/-- An error that a page detects touches registers, messages and the event log alone (R52). -/
theorem State.latchErrAs_frame (s : State) (v : Option Nat) (p : Page) (c : Nat) (x : Option Nat) (d a : Nat) :
    pagesOnly s (s.latchErrAs v p c x d a) := by
  unfold State.latchErrAs; split
  · exact pagesOnly_trans (s.setFld_frame _ _ _ _ _) (State.raise_frame _ _ _)
  · refine pagesOnly_trans (pagesOnly_trans ?_ (State.raise_frame _ _ _)) (State.logEvent_frame _ _ _ _ _ _ _ _)
    exact pagesOnly_trans (pagesOnly_trans (s.setFld_frame _ _ _ _ _) (State.wr_frame _ _ _ _)) (State.wr64_frame _ _ _ _)

theorem State.latchErr_frame (s : State) (p : Page) (c : Nat) (x : Option Nat) (d a : Nat) :
    pagesOnly s (s.latchErr p c x d a) := s.latchErrAs_frame _ _ _ _ _ _

theorem State.clearErr_frame (s : State) (p : Page) : pagesOnly s (s.clearErr p) :=
  pagesOnly_trans (pagesOnly_trans (s.wr_frame _ _ _) (State.wr_frame _ _ _ _)) (State.wr64_frame _ _ _ _)

theorem State.failOp_frame (s : State) (f : Flight) (c d : Nat) : queueOnly s (s.failOp f c d) :=
  queueOnly_trans (queueOnly_of_pages (s.latchErr_frame _ _ _ _ _)) rfl

/-! ### Words kept -/

theorem wordsKept_refl (s : State) (ws : List Nat) : wordsKept s s ws := fun _ _ _ => rfl

theorem wordsKept_trans {s t u : State} {ws : List Nat} (h : wordsKept s t ws) (k : wordsKept t u ws) : wordsKept s u ws :=
  fun i n d => (k i n d).trans (h i n d)

theorem wordsKept_mono {s t : State} {ws vs : List Nat} (h : wordsKept s t ws) (k : ∀ w, w ∈ ws → w ∈ vs) :
    wordsKept s t vs := fun i n d => h i (fun m => n (k i m)) d

/-- Register words that two states share are kept. -/
theorem wordsKept_of_regs {s t : State} (h : t.regs = s.regs) (ws : List Nat) : wordsKept s t ws :=
  fun _ _ _ => by rw [h]

@[simp] theorem State.rd_wr_self (s : State) (p : Page) (o : Nat) (v : W32) : (s.wr p o v).rd p o = v := look_put_self _ _ _ _

theorem State.rd_wr_other (s : State) {p p' : Page} {o o' : Nat} (v : W32) (h : p'.key o' ≠ p.key o) :
    (s.wr p o v).rd p' o' = s.rd p' o' := look_put_other _ _ _ _ h

theorem State.wr_kept (s : State) (p : Page) (o : Nat) (v : W32) : wordsKept s (s.wr p o v) [p.key o] :=
  fun k n d => look_put_other d _ _ _ (fun e => n (by simp [e]))

theorem State.setFld_kept (s : State) (p : Page) (o hi lo v : Nat) : wordsKept s (s.setFld p o hi lo v) [p.key o] :=
  s.wr_kept p o _

theorem State.bumpN_kept (s : State) (p : Page) (o n : Nat) : wordsKept s (s.bumpN p o n) [p.key o] := s.wr_kept p o _

theorem State.bump_kept (s : State) (p : Page) (o : Nat) : wordsKept s (s.bump p o) [p.key o] := s.wr_kept p o _

theorem State.wr64_kept (s : State) (p : Page) (o v : Nat) : wordsKept s (s.wr64 p o v) [p.key o, p.key (o + 4)] :=
  wordsKept_trans (wordsKept_mono (s.wr_kept p o _) (by simp)) (wordsKept_mono (State.wr_kept _ p (o + 4) _) (by simp))

theorem State.sendMsix_kept (s : State) (d e : Nat) : wordsKept s (s.sendMsix d e) [pbaKey d e] := by
  unfold State.sendMsix; split
  · exact fun k n c => look_put_other c _ _ _ (fun q => n (by simp [q]))
  · exact wordsKept_refl _ _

**What to do:**
Please set down each entry again, word for word.

**Exercise response:**
/-- An error that a page detects touches registers, messages and the event log alone (R52). -/
theorem State.latchErrAs_frame (s : State) (v : Option Nat) (p : Page) (c : Nat) (x : Option Nat) (d a : Nat) :
    pagesOnly s (s.latchErrAs v p c x d a) := by
  unfold State.latchErrAs; split
  · exact pagesOnly_trans (s.setFld_frame _ _ _ _ _) (State.raise_frame _ _ _)
  · refine pagesOnly_trans (pagesOnly_trans ?_ (State.raise_frame _ _ _)) (State.logEvent_frame _ _ _ _ _ _ _ _)
    exact pagesOnly_trans (pagesOnly_trans (s.setFld_frame _ _ _ _ _) (State.wr_frame _ _ _ _)) (State.wr64_frame _ _ _ _)

theorem State.latchErr_frame (s : State) (p : Page) (c : Nat) (x : Option Nat) (d a : Nat) :
    pagesOnly s (s.latchErr p c x d a) := s.latchErrAs_frame _ _ _ _ _ _

theorem State.clearErr_frame (s : State) (p : Page) : pagesOnly s (s.clearErr p) :=
  pagesOnly_trans (pagesOnly_trans (s.wr_frame _ _ _) (State.wr_frame _ _ _ _)) (State.wr64_frame _ _ _ _)

theorem State.failOp_frame (s : State) (f : Flight) (c d : Nat) : queueOnly s (s.failOp f c d) :=
  queueOnly_trans (queueOnly_of_pages (s.latchErr_frame _ _ _ _ _)) rfl

/-! ### Words kept -/

theorem wordsKept_refl (s : State) (ws : List Nat) : wordsKept s s ws := fun _ _ _ => rfl

theorem wordsKept_trans {s t u : State} {ws : List Nat} (h : wordsKept s t ws) (k : wordsKept t u ws) : wordsKept s u ws :=
  fun i n d => (k i n d).trans (h i n d)

theorem wordsKept_mono {s t : State} {ws vs : List Nat} (h : wordsKept s t ws) (k : ∀ w, w ∈ ws → w ∈ vs) :
    wordsKept s t vs := fun i n d => h i (fun m => n (k i m)) d

/-- Register words that two states share are kept. -/
theorem wordsKept_of_regs {s t : State} (h : t.regs = s.regs) (ws : List Nat) : wordsKept s t ws :=
  fun _ _ _ => by rw [h]

@[simp] theorem State.rd_wr_self (s : State) (p : Page) (o : Nat) (v : W32) : (s.wr p o v).rd p o = v := look_put_self _ _ _ _

theorem State.rd_wr_other (s : State) {p p' : Page} {o o' : Nat} (v : W32) (h : p'.key o' ≠ p.key o) :
    (s.wr p o v).rd p' o' = s.rd p' o' := look_put_other _ _ _ _ h

theorem State.wr_kept (s : State) (p : Page) (o : Nat) (v : W32) : wordsKept s (s.wr p o v) [p.key o] :=
  fun k n d => look_put_other d _ _ _ (fun e => n (by simp [e]))

theorem State.setFld_kept (s : State) (p : Page) (o hi lo v : Nat) : wordsKept s (s.setFld p o hi lo v) [p.key o] :=
  s.wr_kept p o _

theorem State.bumpN_kept (s : State) (p : Page) (o n : Nat) : wordsKept s (s.bumpN p o n) [p.key o] := s.wr_kept p o _

theorem State.bump_kept (s : State) (p : Page) (o : Nat) : wordsKept s (s.bump p o) [p.key o] := s.wr_kept p o _

theorem State.wr64_kept (s : State) (p : Page) (o v : Nat) : wordsKept s (s.wr64 p o v) [p.key o, p.key (o + 4)] :=
  wordsKept_trans (wordsKept_mono (s.wr_kept p o _) (by simp)) (wordsKept_mono (State.wr_kept _ p (o + 4) _) (by simp))

theorem State.sendMsix_kept (s : State) (d e : Nat) : wordsKept s (s.sendMsix d e) [pbaKey d e] := by
  unfold State.sendMsix; split
  · exact fun k n c => look_put_other c _ _ _ (fun q => n (by simp [q]))
  · exact wordsKept_refl _ _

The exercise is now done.